Thursday, November 27, 2008

friends for baby A

Thing #793 I didn't know about being pregnant: I didn't know how excited I would get about other people having babies. Sure babies are always exciting - cute little balls of dough that looks like Winston Churchill and smell like divinity (most of the time). But it's a way bigger deal to find out that people are pregnant when you're pregnant. I'm not sure if it's because I'm excited about the shared experience (Your ankles are swollen? MINE TOO!!!) or the thought that we'll be going through most of the same things at the same time for the next two decades plus (Your daughter is kissing boys on the playground? MINE TOO!!!). Or maybe it's just the imaginary friendships I picture our little ones having - as surely they'll be as cool as their parents (who we love). Either way, it's exciting. And we've had a lot to be excited about lately. 

This is a tale about a baby boom. Sure they say these things come in cycles. It seemed like everyone got engaged in an 18 month period. Then clusters of people started getting married, buying houses, etc. So it's not rocket science that the little ones would start a'comin. But I didn't exactly expect this magnitude. It really all started when super cool Shane and Karen Matlock had an "oops" experience last February. In March, Adam and Christy had a surprise of their own - and in May, Doug and I completed the trifecta with our surprise blessing (we really should start calling ourselves the Fellowship of the Nuvaring... either that or initiate local classes instructing people on how exactly birth control works, since clearly it gets confusing around here...). Then Peter and Patty Wyngaard got pregnant three weeks after we did... then Jake and Kristin Seward and Katherine and Richard Wintsch. All of us due between November and June. Avalanche of babies. 

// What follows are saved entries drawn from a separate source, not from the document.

-- ==== Sys2Proof/Machine/Computed.lean ====
section
/-! DEFINITION. The fields that software reads and that follow from the rest of the state: summaries, counts of what is
resident, and the windows that an index register selects. -/
namespace Sys2Proof.Machine

/-- The fence that a page's BLK_CTL.FENCE stands for holds (R609). -/
def State.fenceHolds (s : State) (p : Nat) : Bool :=
  if !fenceable p then false
  else match coreOfPage p with
    | some c => s.coreFenced c
    | none => s.compFenced

/-- A cause of SCREEN_DEGRADED persists (Table 12-7). -/
def State.degraded (s : State) : Bool :=
  s.compFenced || s.rd SERAC.STAT_CKSUM_OFF != 0 || !s.on SERAC.SRC_CTL_SHADOW_EN ||
  s.rd CHIP.CORE_MAP_LIVE_COUNT < 2

/-- HORIZON (R387): every sample whose primary pass ended before it has been settled. -/
def State.horizon (s : State) : Nat := s.serac.samples.foldl (fun t x => min t x.ended) s.ftime

/-- The sum of the shares of a quadrant (R286). -/
def State.shareSum (s : State) (q : Nat) : Nat := ((List.range 64).map (fun o => s.rd QUAD.SHARE q o)).sum

/-- The header fields that follow from the state. -/
def State.headerField (s : State) (r : Row) (p : Nat) : Option Nat :=
  if r = HDR.STAT_ERR_PENDING then
    some (b2n (Nat.land (s.rd HDR.BLK_ERR p) (2 ^ 32 - 1 - s.rd HDR.BLK_ERRMASK p) != 0))
  else if r = HDR.STAT_QUIESCED then some (b2n (s.quiesced p))
  else if r = HDR.STAT_STATE then
    some (if ((coreOfPage p).map (fun c => !s.fused c)).getD false then stOFF
      else if s.rd HDR.STAT_STATE p = stREADY && s.holdsWork p then stBUSY else s.rd HDR.STAT_STATE p)
  else if r = HDR.CTL_FENCE then some (b2n (s.fenceHolds p))
  else if r = HDR.BLK_ERRINJ then some 0
  else none

/-- The fields of the CORE pages that follow from the state. -/
def State.coreField (s : State) (r : Row) (c i : Nat) : Option Nat :=
  let k := s.core c
  if r = FE.FE_RES_DISPATCHES then some ((k.disps.filter (fun d => k.groups.any (fun g => g.2.disp = d.id))).length)
  else if r = FE.FE_RES_GROUPS then some k.groups.length
  else if r = FE.FE_RES_THREADS then some ((k.groups.map (fun g => g.2.width)).sum)
  else if r = DSA.DSA_STAT_READOUT then some (b2n k.dsa.readout.isSome)
  else if r = DSA.DSA_STAT_PASS then some (b2n (k.dsa.running.isSome || k.dsa.serac.isSome))
  else if r = DSA.DSA_STAT_HELD then
    some (b2n (s.on DSA.DSA_CTL_HOLD c && k.dsa.running.isNone && k.dsa.readout.isNone && k.dsa.serac.isNone))
  else if r = LOG.LOG_STAT_CT_CRC then some k.tableCrc
  else if r = LOG.LOG_STAGE_CPLUS then some (k.stagePlus i)
  else if r = LOG.LOG_STAGE_CMINUS then some (k.stageMinus i)
  else if r = LOG.LOG_ACTIVE then some (k.actEntry i)
  else none

/-- The entry of FIRN.HOLD_IDX: the 32 bits of HOLD_ENT. -/
def State.holdEnt (s : State) (i : Nat) : Nat := SMap.get s.firn.hold i 0

/-- The enabled queues of the part (R247). -/
def State.queuesEnabled (s : State) : Nat := (s.ctxs.map (fun c => (c.2.queues.filter (fun q => q.2.en)).length)).sum

/-- The fields of the other pages that follow from the state. -/
def State.blockField (s : State) (r : Row) (k i : Nat) : Option Nat :=
  let score := SMap.find s.serac.scores (s.rd SERAC.SCORE_IDX_IDX)
  let img := (s.ctx (s.rd FIRN.CTX_SEL_CTX)).cfg
  let sel := (s.ctx (s.rd QENG.CTX_SEL_CTX)).cfg
  let route := SMap.get s.fabric.routes (s.rd FABRIC.ROUTE_IDX_IDX) 0
  if r = CHIP.STICKY_SUM_ANY then
    some ((List.range 32).foldl (fun m b => if s.rd FLT.STICKY 0 (32 * i + b) != 0 then setBit m b else m) 0)
  else if r = CHIP.CORE_MAP_PMAX_OK then some (b2n s.pmaxOk)
  else if r = CHIP.PROV_ID_CLOCK_ID then some (s.rd CLKRST.PROFILE_ACTIVE)
  else if r = CHIP.PROV_ID_POWER_ID then some (s.rd AVS.AVS_STAT_POWER_ID)
  else if r = DRONE.FTIME_TIME then some s.ftime
  else if r = HOSTIF.ERR_SUM then
    some ((List.range 7).foldl (fun m b => if allPages.any (fun p => decide (p / 128 = b) &&
      Nat.land (s.rd HDR.BLK_ERR p) (2 ^ 32 - 1 - s.rd HDR.BLK_ERRMASK p) != 0) then setBit m b else m) 0)
  else if r = CAL.STAGE then some (ofLE (Memory.readBytes s.cal.stage (4 * i) 4))
  else if r = CAL.STORE then some (ofLE (Memory.readBytes s.cal.store (2048 * s.rd CAL.CAL_WIN_HALF + 4 * i) 4))
  else if r = CAL.CAL_STAT_BUSY then some (b2n s.cal.writing.isSome)
  else if r = CAL.CAL_REC_VALID then some (if i = 0 then 0 else b2n (s.calReason i = 0))
  else if r = CAL.CAL_REC_DEFAULTED then some (if i = 0 then 0 else b2n (s.calReason i != 0))
  else if r = CAL.CAL_REC_ORIGIN then some (if i = 0 then 0 else recOrigin (s.calSlot i))
  else if r = CAL.CAL_REC_WRSEQ then some (if i = 0 then 0 else recSeq (s.calSlot i))
  else if r = CHANTER.PACK_ID_ID then some ((s.test.pack.map (fun p => leAt p 8 4)).getD 0)
  else if r = CHANTER.PACK_SEQ_SEQ then some ((s.test.pack.map (fun p => leAt p 0x0C 4)).getD 0)
  else if r = CHANTER.PACK_STAT_BUSY then some (b2n s.test.loading.isSome)
  else if r = QENG.Q_ENABLED_COUNT then some s.queuesEnabled
  else if r = QENG.CTX_CMD_STAT_BUSY then
    some (b2n (s.ctxs.any (fun e => e.2.zeroing || (e.2.reset.map (·.release)).getD false)))
  else if r = MORAINE.MOR_DROP_PENDING then some (((s.mor.ovf.map (·.count)).getD 0) % 2 ^ 32)
  else if r = MORAINE.MOR_STAT_OVF_PENDING then some (b2n s.mor.ovf.isSome)
  else if r = MORAINE.MOR_STAT_QUEUED then some s.mor.queue.length
  else if r = SERAC.SRC_CTL_COMP_FENCED then some (b2n s.compFenced)
  else if r = SERAC.STAT_DEGRADED then some (b2n s.degraded)
  else if r = SERAC.STAT_DELAY_USED then some s.serac.samples.length
  else if r = SERAC.HORIZON_TIME then some s.horizon
  else if r = SERAC.SCORE_ENT_SCORE then some ((score.map (·.score)).getD 0)
  else if r = SERAC.SCORE_ENT_VALID then some (b2n score.isSome)
  else if r = SERAC.SCORE_ENT_UNIT then some ((score.map (·.unit)).getD 0)
  else if r = FIRN.HOLD_ENT_VALID then some (bits (s.holdEnt (s.rd FIRN.HOLD_IDX_IDX)) 31 31)
  else if r = FIRN.HOLD_ENT_STACK then some (bits (s.holdEnt (s.rd FIRN.HOLD_IDX_IDX)) 29 28)
  else if r = FIRN.HOLD_ENT_OFFSET then some (bits (s.holdEnt (s.rd FIRN.HOLD_IDX_IDX)) 27 20)
  else if r = FIRN.HOLD_ENT_SIZE then some (bits (s.holdEnt (s.rd FIRN.HOLD_IDX_IDX)) 19 12)
  else if r = FIRN.HOLD_ENT_PART then some (bits (s.holdEnt (s.rd FIRN.HOLD_IDX_IDX)) 11 0)
  else if r = FIRN.CTX_IMG_IMG_OFF then some img.imgOff
  else if r = FIRN.CTX_IMG_IMG_MIB then some img.imgMib
  else if r = FIRN.CTX_IMG_SURV_CHIP then some (b2n img.survChip)
  else if r = FIRN.CTX_IMG_SURV_PART then some (b2n img.survPart)
  else if r = FIRN.CTX_IMG_SURV_ENG then some (b2n img.survEng)
  else if r = FIRN.STAT_CKPT_BUSY then some (b2n s.firn.ckpt.isSome)
  else if r = FIRN.STAT_RESTORE_BUSY then some (b2n s.firn.restore.isSome)
  else if r = FIRN.STAT_FROZEN then some ((s.ctxs.filter (fun e => e.2.state = .frozen)).length)
  else if r = QENG.CTX_CFG_MOD_US then some sel.modUs
  else if r = QENG.CTX_CFG_MOD_CNT then some sel.modCnt
  else if r = QENG.CTX_CFG_VECTOR then some sel.vector
  else if r = QENG.CTX_CFG_WEIGHT then some sel.weight
  else if r = QENG.CTX_CFG_INT_EN then some (b2n sel.intEn)
  else if r = QENG.CTX_CFG_HOME then some sel.home
  else if r = QENG.CTX_CFG_AFFINITY then some sel.affinity
  else if r = QENG.CTX_SPAD_SPAD_NB then some sel.spadNb
  else if r = QENG.CTX_SPAD_SPAD_FIRST then some sel.spadFirst
  else if r = QENG.CTX_HBM_HBM_LEN then some sel.hbmLen
  else if r = QENG.CTX_HBM_HBM_BASE then some sel.hbmBase
  else if r = CLKRST.RST_STAT_PART_BUSY then
    some (s.ladder.running.foldl (fun m x => if x.level = 3 then setBit m x.domain else m) 0)
  else if r = CLKRST.RST_STAT_ENG_BUSY then
    some (s.ladder.running.foldl (fun m x => if x.level = 2 then setBit m x.domain else m) 0)
  else if r = QUAD.SHARE_SUM_SUM then some (s.shareSum k)
  else if r = FABRIC.ROUTE_ENT_PATH_EN then some (bits route 19 16)
  else if r = FABRIC.ROUTE_ENT_PORTS then some (bits route 15 0)
  else none

/-- The value of a field as software reads it, instance k of its page and index i. -/
def State.field (s : State) (r : Row) (k i : Nat) : Nat :=
  ((if r.page = 0 && r.pstep = 1 then s.headerField r k
    else if 0x100 ≤ r.page && r.page < 0x200 then s.coreField r k i
    else s.blockField r k i).getD (s.rd r k i))

/-- The fixed words of a page header (R609, Tables 3-7 and 3-14). -/
def headerFixed (p o : Nat) : Option Nat :=
  if o = 0 then some (pageType p * 2 ^ 20 + pageInstanceOf p * 2 ^ 8 + 1)
  else if o = 4 then some ((if reservedPage p then 0 else 0x0100_0000) + 0xB0)
  else if o = 8 then some (b2n (hasProg p) * 2 ^ 31 + (if reservedPage p then 0 else 3 * 2 ^ 29) + b2n (fenceable p) * 2 ^ 28 +
    b2n (0x200 ≤ p && p < 0x240 && p % 16 = 1))
  else none
where
  /-- INSTANCE of a page, reserved pages included. -/
  pageInstanceOf (p : Nat) : Nat :=
    if 0x010 ≤ p && p < 0x014 then p - 0x010
    else if 0x100 ≤ p && p < 0x200 then (p - 0x100) / 16
    else if 0x200 ≤ p && p < 0x240 then (p - 0x200) / 16
    else if 0x300 ≤ p && p < 0x310 then p - 0x300
    else 0

/-- One aligned word of 32 bits of a register page, as the part holds it for software. -/
def State.regWord (s : State) (off : Nat) : Nat :=
  let p := off / 4096
  let o := off % 4096
  match headerFixed p o with
  | some v => v
  | none => (covered p o 4).foldl (fun w c =>
      let v := s.field c.row c.k c.i * 2 ^ c.bit / 2 ^ (8 * o) % 2 ^ 32
      Nat.lor w (if c.row.acc = .wo then 0 else v)) 0

end Sys2Proof.Machine
end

The cutie pictured above is the first to be delivered (Kayden Matlock and Avery's future BFF). Shane and Karen had her in Lille, where they moved this summer. Our plan is to pack up baby A and trek her over the Atlantic next summer so Kayden and Avery can romp around France in baby berets. I think it's a totally brilliant plan:-) 

Wednesday, November 26, 2008

The Namesake


The other day I ran into a woman I work with who is 8 months pregnant. She's having a boy (her 4th!) and we started talking about baby names - or specifically their inspiration. She said she had a baby name she loved, but that it was inspired by a soap star - and knowing that her husband wouldn't approve of a baby named for a day time television character (who would?), she found a literary character with the same name and said that was her inspiration. Sneaky, but brilliant...

It got me thinking about Baby Avery's name inspiration. There's no real magical story. I've liked the name for a long time. It's not super common (...nor does it sound like something we made up by throwing random syllables together... though we did play that game over the 4th of July. I would think of a syllable and Doug would think of a syllable and each of us would throw one out to see what baby names we came up with. Among the favorites were clee-boo and dron-us. That's how a lot of people name their kids these days, right?...) and frankly Avery was the only one we could agree on. I really loved Harper (To Kill a Mocking Bird), Bella (short for Isabella) and Darcy (for Jane Austen), but Doug wasn't a big fan of any of those. I heard the name Kennedy for a girl the other day and thought it was kind of awesome, but of course, we're settled now. And I'm rambling. Back to the point of my story...

When I told my mom we were thinking about naming our girl Avery, she said, "Oh I love that name! Except for that terrible woman in Jerry Maguire." She was, of course, referring to Kelly Preston's character in the '96 Cameron Crowe movie. For those of you who don't remember that iconic Avery, she was Jerry's fiance for the first few acts. Smart, talented, ambitious and beautiful, when he loses his clients she gives a pretty famous speech:

"There is a sensitivity thing that some people have... I don't have it. I don't cry at movies. I don't gush over babies. I don't start celebrating Christmas five months early and I don't tell a man who just screwed up both our lives 'oh, poor baby.' That's me, for better or for worse. But I do love you..."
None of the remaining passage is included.